Main Currents in Nineteenth Century Literature - 6. Young Germany

Part 16

Chapter 163,905 wordsPublic domain

For a moment we are taken aback. Other German poets, such as Platen and Prutz, have imitated the form of the Aristophanic comedy, its trimeters, choruses, parabases, the whole of that irregular and yet regular form of art built up by the Greek comic school; but Heine never even made an attempt to master this poetical form, or any other. It is characteristic of him that, persevering and conscientious as he was in ensuring the telling precision of the single metrical or prose expression (I never saw a manuscript with so many corrections as that of his _Atta Troll_, in the Royal Library of Berlin), it was impossible for him to submit to the artistic restriction of any of the great poetic forms. It tallies with this, that in his longer works the plan of the whole is quite vague, but every single line has been gone through again and again.
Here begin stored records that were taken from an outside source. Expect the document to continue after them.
-- ==== Sys2Proof/Machine/Safe.lean ====
section
/-!
DEFINITION. The safety concept (16_safety): causes and levels, their judgement at a boundary, SAFETY records, CLEAR, KICK and
MARK, level-3 causes, the self-tests, and uncorrectable errors of the Prilliner's SRAM.
-/
namespace Sys2Proof.Machine

open Sys2Proof

/-! ### Levels (R392) -/

/-- The level of a cause by its bit; adopted (bit 12) has none of its own. -/
def causeLevel (i : Nat) : Nat :=
  if i = 3 ∨ i = 4 ∨ i = 5 then 3
  else if i = 0 ∨ i = 1 ∨ i = 2 ∨ i = 6 ∨ i = 7 then 2
  else if i = 12 ∨ 15 ≤ i then 0 else 1

/-- The sticky causes (R392): bits 3-7, 9, 10, 14. -/
abbrev stickyMask : Nat := 0x46F8

/-- The highest level among the causes of a mask. -/
def ownLevel (causes : Nat) : Nat := (List.range 15).foldl (fun m i => if causes.testBit i then max m (causeLevel i) else m) 0

/-- The cause that triggered an event: the highest level, ties to the lowest bit (R394); `peer` is the level of bit 12. -/
def triggerOf (causes peer : Nat) : Nat :=
  let lvl (i : Nat) := if i = 12 then peer else causeLevel i
  match (List.range 15).filter causes.testBit with
  | [] => 0xFF
  | i :: is => is.foldl (fun b c => if lvl b < lvl c then c else b) i

/-- The conditions of the non-sticky causes other than the peer's (R392, R400). -/
def State.causeConditions (s : State) : Nat :=
  let t := s.fld R.SAF_WDT 15 8
  b2n (s.bit R.THM_STATUS 4) + 2 * b2n (s.bit R.SUP_STATUS 1) + 4 * b2n (s.bit R.HV_FAULT 15)
    + 2 ^ 8 * b2n (decide (s.fld R.THM_STATUS 11 8 ≠ 0) || decide (s.fld R.THM_FAULT 8 0 ≠ 0))
    + 2 ^ 11 * b2n (decide (s.fld R.PAIR_STATE 2 0 = 4))
    + 2 ^ 13 * b2n (decide (t ≠ 0) && decide (t ≤ s.saf.heartbeat))

/-- The adopted level (R379, R397): the peer's own level by its last valid frame, while PAIRED, DIVERGED or PAIR_LOST. -/
def State.adoptedLevel (s : State) : Nat :=
  if s.accepted ∨ s.fld R.PAIR_STATE 2 0 = 4 then
    match s.pair.last with
    | some f => f.safety % 4
    | none => 0
  else 0

/-! ### SAFETY records (R394, R408) -/

/-- Events of a SAFETY record. -/
abbrev evEscalate : Nat := 1
abbrev evClear : Nat := 2
abbrev evRestart : Nat := 3
abbrev evMark : Nat := 4
abbrev evRaiseFail : Nat := 5

/-- The location code of the last sensor classification (R394). -/
def State.sensorLoc (s : State) : Word :=
  let c := s.fld R.THM_FAULT 11 10
  let d := s.fld R.THM_FAULT 13 12
  let n := s.fld R.THM_FAULT 16 14
  if !s.bit R.THM_FAULT 9 then s.locPril
  else if c = 0 then s.loc 0 d 0xA (8 * n)
  else if c = 1 then s.loc 0 d 0xA n
  else s.chanLoc (s.fld R.THM_FAULT 25 17)

/-- The location code that the owner of a triggering cause reported (R394). -/
def State.causeLoc (s : State) (i : Nat) : Word :=
  if i = 0 then s.chanLoc (s.fld R.THM_TRIP_CAUSE 8 0)
  else if i = 1 then s.loc 3 0 0 0
  else if i = 2 then s.railLoc (s.fld R.HV_FAULT 2 0)
  else if i = 8 then s.sensorLoc
  else if i = 9 then
    match s.saf.locs.find? (fun p => p.1 == 9) with
    | some p => p.2
    | none => s.locPril
  else s.locPril

/-- A SAFETY record. -/
def State.safetyRecord (s : State) (event new old trigger extra : Nat) (loc : Word) : State :=
  s.logEvent kSafety loc (leBytes 1 event ++ leBytes 1 new ++ leBytes 1 old ++ leBytes 1 s.adoptedLevel
    ++ leBytes 2 (s.fld R.SAF_CAUSE 14 0) ++ leBytes 1 trigger ++ leBytes 1 0 ++ leBytes 4 extra)

/-- The records of the failed raises reported since the last judgement (R394, R443): the first stands for a rise. -/
def State.raiseRecords (s : State) (new old : Nat) : State :=
  let fails := s.saf.raiseFails.zipIdx
  let s : State := { s with saf := { s.saf with raiseFails := [] } }
  fails.foldl (fun (s : State) p => s.safetyRecord evRaiseFail new (if p.2 = 0 then old else new) 9 0 p.1) s

/-! ### The judgement at a boundary (R392-R394, R397, R398) -/

/-- An adopted level of 3 drives every die to Midnight and holds it; the hold ends when the level falls (R398). -/
def State.holdAdopted (s : State) (adopted : Nat) : State :=
  if adopted = 3 then
    if s.pwr.adoptHold then s
    else { s with pwr := { s.pwr with adoptHold := true } }.diesOff.forceMidnight
  else if s.pwr.adoptHold then { s with pwr := { s.pwr with adoptHold := false } }.judgeForced
  else s

/-- SAF_CAUSE and SAF_STATE are judged: causes that lapsed clear, rises and falls of the state are alerted and recorded. -/
def State.judgeSafety (s : State) : State :=
  let base := (s.fld R.SAF_CAUSE 14 0) % 2 ^ 15 &&& stickyMask ||| s.causeConditions
  let own := ownLevel base
  let adopted := s.adoptedLevel
  let causes := base + 2 ^ 12 * b2n (decide (own < adopted))
  let state := max own adopted
  let old := s.fld R.SAF_STATE 1 0
  let newly := causes - (causes &&& s.saf.lastCauses)
  let s := s.setReg R.SAF_CAUSE (BitVec.ofNat 32 causes)
  let s := s.setReg R.SAF_STATE (BitVec.ofNat 32 (state + 4 * own + 16 * adopted))
  let s : State := { s with saf := { s.saf with lastCauses := causes } }
  let s := s.alertIf (newly.testBit 12) R.PAIR_ALERT 6
  let s := s.alertIf (newly.testBit 13) R.SAF_ALERT 4
  let failed := !s.saf.raiseFails.isEmpty
  let s := s.raiseRecords state old
  let s :=
    if old < state then
      let t := triggerOf (if newly = 0 then causes else newly) adopted
      let s := if failed then s else s.safetyRecord evEscalate state old t 0 (s.causeLoc t)
      s.urgent R.SAF_ALERT 0
    else if state < old then
      (s.safetyRecord evClear state old 0xFF 0 s.locPril).alert R.SAF_ALERT 1
    else s
  let s : State := { s with saf := { s.saf with locs := [] } }
  let s := if s.fld R.MG_STATE 2 0 = 3 ∧ own < 3 then s.setFld R.MG_STATE 2 0 2 else s
  (s.holdAdopted adopted).judgeForced

/-- The controller heartbeat at a boundary (R400). -/
def State.countHeartbeat (s : State) : State :=
  let t := s.fld R.SAF_WDT 15 8
  let n := if t = 0 ∨ t ≠ s.saf.ctlInForce ∨ s.saf.kicked then 0 else s.saf.heartbeat + 1
  { s with saf := { s.saf with heartbeat := n, kicked := false, ctlInForce := t } }

/-- CONTROLLER_SILENT (R400): ctl_timeout boundaries have passed without a KICK. -/
def execControllerSilent (s : State) : Host.Outcome State Fault Refusal :=
  .next (if s.prilRuns ∧ s.causeConditions.testBit 13 then s.judgeSafety else s)

/-- CLEAR at its boundary (R393). -/
def State.clearCauses (s : State) : State :=
  let c := s.fld R.SAF_CAUSE 14 0
  let stay (i : Nat) (ok : Bool) : Nat := if c.testBit i && !ok then 2 ^ i else 0
  let left := stay 3 (s.bit R.SAF_DIAG 0) + stay 5 (s.bit R.SAF_DIAG 2) + stay 6 (s.bit R.SAF_DIAG 1)
    + stay 7 (decide (s.fld R.SAF_DIAG 10 7 = 0))
  let s := s.setFld R.SAF_CAUSE 14 0 ((c - (c &&& stickyMask)) + left)
  let s : State := if left &&& 0x38 = 0 then { s with tm := { s.tm with keepSaf := none } } else s
  s.alertIf (decide (left ≠ 0)) R.SAF_ALERT 5

/-- CLEAR (R393): the causes clear and the state is judged at the same boundary. -/
def execClear (s : State) : Host.Outcome State Fault Refusal := .next (if s.prilRuns then s.clearCauses.judgeSafety else s)

/-- KICK at its boundary (R400). -/
def State.kick (s : State) : State := { s with saf := { s.saf with heartbeat := 0, kicked := true } }

/-- KICK (R400): the count starts afresh and the cause clears. -/
def execKick (s : State) : Host.Outcome State Fault Refusal := .next (if s.prilRuns then s.kick.judgeSafety else s)

/-- MARK at its boundary (R394, R408). -/
def State.markSafety (s : State) : State :=
  let n := s.fld R.SAF_STATE 1 0
  s.safetyRecord evMark n n 0xFF 0 s.locPril

/-- MARK. -/
def execMark (s : State) : Host.Outcome State Fault Refusal := .next (if s.prilRuns then s.markSafety else s)

/-- SAF_CMD written at its boundary. -/
def State.safCmd (s : State) (code : Nat) : State :=
  if code = 0x5A01 then s.clearCauses else if code = 0x5A02 then s.kick else if code = 0x5A03 then s.markSafety else s

/-- SAF_WDT written at its boundary (R409). -/
def State.writeWdt (s : State) (val : Word) : State :=
  if 2 ≤ field val 7 0 then s.setReg R.SAF_WDT (val &&& 0xFFFF#32) else s

/-! ### Level-3 causes (R395, R425) -/

/-- A level-3 cause: the safety logic acts at once (R395). The management cores are held in reset until SAFE_RESTART; a record being
written is torn (R135), and records not begun are not written. -/
def State.safeCause (s : State) (i : Nat) : State :=
  let s := if s.saf.restart = 0 then s.tearRecord else s
  let s : State := { s with
    saf := { s.saf with restart := s.saf.restart ||| 2 ^ i },
    pins := { s.pins with alertN := false, forcedLow := true },
    pnl := { s.pnl with low := true, drive := [], idle := none },
    hv := { s.hv with disabled := true },
    tm := { s.tm with pend := [] } }
  let s := s.putBit R.ALERT_SRC 8 true
  s.diesOff.pfEvent 2

/-- A level-3 cause can be met: the Prilliner has started. -/
def State.coresRun (s : State) : Bool := !s.pwr.stopped && decide (s.fld R.MG_STATE 2 0 ≠ 0)

/-- LOCKSTEP_MISMATCH (R395). -/
def execLockstepMismatch (s : State) : Host.Outcome State Fault Refusal := .next (if s.coresRun then s.safeCause 3 else s)

/-- WATCHDOG_EXPIRY (R399): `missed` consecutive boundaries were incomplete. -/
def execWatchdogExpiry (missed : Nat) (s : State) : Host.Outcome State Fault Refusal :=
  .next (if s.coresRun ∧ s.fld R.SAF_WDT 7 0 ≤ missed then
    { s with saf := { s.saf with missed := missed } }.safeCause 4 else s)

/-- CLOCK_FAULT (R401). -/
def execClockFault (s : State) : Host.Outcome State Fault Refusal :=
  .next (if s.coresRun then (s.putBit R.SAF_DIAG 2 false).safeCause 5 else s)

/-! ### Self-tests and SRAM errors (R402, R405) -/

/-- A failed monitor reads its fault condition (R402). -/
def State.failMonitor (s : State) (m : MonitorId) : State :=
  match m with
  | .thermal _ => s
  | .sag => if s.sup.sagOn then s else s.supplyReset 1
  | .overvoltage => if s.sup.ovOn then s else s.supplyReset 2
  | .rail k => if s.railsPowered then s.railFault k.val 3 0 else s

/-- The Prilliner has power, is not in Small hours and is not held for a restart. -/
def State.coresAlive (s : State) : Bool := !s.pwr.stopped && decide (s.saf.restart = 0)

/-- MONITOR_SELF_TEST (R402, R434): also between the start of the firmware and READY. -/
def execMonitorSelfTest (failed : List MonitorId) (s : State) : Host.Outcome State Fault Refusal :=
  .next (if s.prilRuns || (s.img.booted && s.coresAlive) then
    let ok := failed.isEmpty
    let s := (s.bumpWrap R.SAF_DIAG 31 16).putBit R.SAF_DIAG 1 ok
    let s : State := { s with saf := { s.saf with failedMonitors := failed } }
    let s := if ok then s else (s.putBit R.SAF_CAUSE 6 true).alert R.SAF_ALERT 2
    failed.foldl (fun (s : State) m => s.failMonitor m) s
  else s)

/-- A pixel word becomes balance-unknown (R405). -/
def State.spoilPixel (s : State) (k : Nat) : State :=
  let w := s.pixel k
  let s' := s.setPixel k (setField w 31 28 8)
  s'.alertIf (!pxUnknown w && s.onPanel k) R.PNL_ALERT 5

/-- MGMT_SRAM_UE (R404, R405): an uncorrectable error in 8-byte unit `unit` of a region of the Prilliner's SRAM. -/
def execMgmtSramUe (region : SramRegion) (unit : Nat) (s : State) : Host.Outcome State Fault Refusal :=
  .next (if s.coresRun then
    let s := ((s.bumpSat R.SAF_ECC 31 24 1).putBit R.SAF_CAUSE 10 true).alert R.SAF_ALERT 3
    match region with
    | .pixel => (s.spoilPixel (2 * unit)).spoilPixel (2 * unit + 1)
    | .waveform => if unit * 8 < 8 * 0x100000 then s.putBit R.PNL_WF_STATUS (unit * 8 / 0x100000) false else s
    | .work =>
      if unit * 8 < 0x800000 ∧ !s.pnl.workBad.contains (unit * 8) then
        { s with pnl := { s.pnl with workBad := s.pnl.workBad ++ [unit * 8] } }
      else s
    | .cores => s.safeCause 3
  else s)

end Sys2Proof.Machine
end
There is probably no exaggeration in saying that he never, in his capacity as an artist, set himself a task and carried it out.

Once only he attempted to write a long, connected prose work, a romance or novel. Whether, as some maintain, the greater part of the manuscript was destroyed by a fire, or whether, as I for one believe, the work was never completed, the fact remains that all we have of it is a fragment. And even this fragment, _Der Rabbi von Bacharach,_ is, when carefully examined, nothing but a very much antedated transcription of Heine's own private experiences.
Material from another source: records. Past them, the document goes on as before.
/-- The RESTART_SAFE record (R394, R396). Bytes 8 to 11 are given twice for a watchdog restart, so either value is possible
(assumption log 7). -/
def State.restartRecord (s : State) (old pixels missed restart : Nat) : State :=
  let trigger := if restart.testBit 3 then 3 else if restart.testBit 4 then 4 else 5
  let (n, s) := s.draw
  let extra := if trigger = 4 ∧ Config.freeBit n then missed else pixels
  s.safetyRecord evRestart 3 old trigger (satAt 0xFFFFFFFF extra) s.locPril

/-- SAFE_RESTART's effect. -/
def State.safeRestart (s : State) (lockstepOk clockOk : Bool) : State :=
  let restart := s.saf.restart
  let missed := s.saf.missed
  let old := s.fld R.SAF_STATE 1 0
  let pixels := s.inFlight
  let s := s.setPairSlew 0 0
  let regs := s.safeRegs
  let r := s.restarted
  let s : State := { r with
    regs := regs, sup := s.sup, thm := { s.thm with steps := .replicate 4 0, ackPending := false },
    hv := { Hv.reset with emodel := s.hv.emodel }, ras := { s.ras with pairJump := none },
    pwr := { Power.reset with ucodeOk := s.pwr.ucodeOk, stopLines := .replicate 4 true } }
  let s := (s.setFld R.SAF_CAUSE 14 0 (s.fld R.SAF_CAUSE 14 0 ||| restart)).setReg R.MG_RESET_CAUSE
    (BitVec.ofNat 32 (16 * b2n (restart.testBit 3) + 8 * b2n (restart.testBit 4)))
  let s := (s.startTests lockstepOk clockOk).restoreLatches
  let s := s.setFld R.SAF_CAUSE 14 0 (s.fld R.SAF_CAUSE 14 0 ||| restart)
  let c := s.fld R.SAF_CAUSE 14 0
  let s := (s.setReg R.SAF_STATE 0xF#32).setFld R.MG_STATE 2 0 3
  let s : State := { s with saf := { s.saf with lastCauses := c } }
  let s := (s.restartRecord old pixels missed restart).urgent R.SAF_ALERT 0
  let s := s.alertIf (restart.testBit 3 || restart.testBit 5) R.SAF_ALERT 2
  s.forceMidnight.showTray

/-- SAFE_RESTART (R396). -/
def execSafeRestart (lockstepOk clockOk : Bool) (s : State) : Host.Outcome State Fault Refusal :=
  .next (if s.saf.restart = 0 ∨ s.pwr.stopped then s else s.safeRestart lockstepOk clockOk)

end Sys2Proof.Machine
end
Nor did he ever attempt a severely connected metrical composition. His only long poems, _Atta Troll_ and _Deutschland, ein Wintermärchen_ ("Germany, a Winter's Tale"), are irregular, whimsical fantasies, soap-bubbles rocked upon cobweb tissue of the brain, only connected by a uniformity of tone and design.

The idea of translating or adapting Aristophanes would never have occurred to Heine. He was not like Goethe, who, in spite of his enormous original productivity, condescended to translate and adapt for his countrymen (Diderot, Benvenuto Cellini, Voltaire). When Goethe made acquaintance with Aristophanes, he was enchanted with him, and it is Goethe, not Heine, who undertakes to transplant _The Birds_ on to German soil; but it is characteristic that in his hands the play undergoes a metamorphosis, is transformed from a political into a literary satire. In Goethe's play the two discontented politicians have become literary adventurers; in the owl (as proved by a letter from Jacobi to Heine) he satirises Klopstock, in the parrot, young Cramer. It was in the epilogue to this adaptation that Goethe bestowed on Aristophanes the immortal appellation, "der ungezogene Liebling der Grazien" (the froward favourite of the Graces), which suits Heine so well.

Heine was too lazy ever to have studied, translated, adapted, or imitated an ancient classic poet, but, supposing him to have done so, he would never, like Goethe or Platen, have made pure literary comedies of the Aristophanic plays; it was the grand political satire that attracted him.

It is probable that Heine is the wittiest man that ever lived, or at least the wittiest man of modern times. Voltaire is, undoubtedly, looked upon as a sort of personification of wit; but his wit is sensible and dry, not poetic and imaginative like Heine's.

Platen, the proud and stiff, acted unwisely when he wrote the work in which he satirises Heine, _Der romantische Oedipus_, in the outward form and style of the Aristophanic comedy, for he had nothing in common with Aristophanes but fine versification and coarse language. Heine, on the contrary, had all the chief qualities of Aristophanes combined--wit, wanton wildness, imagination, lyric sweetness, shamelessness, and grace. Without grace and wit, shamelessness is undoubtedly a base and repellent quality. But in this combination with noble qualities it is uncommon. The Aristophanic poet must not, cannot have the pride which shrinks from amusing the coarse minded, who only understand a man when they meet him in the mire. He dares not shrink from debasing himself to a certain point, in order to gain a wider field of vantage.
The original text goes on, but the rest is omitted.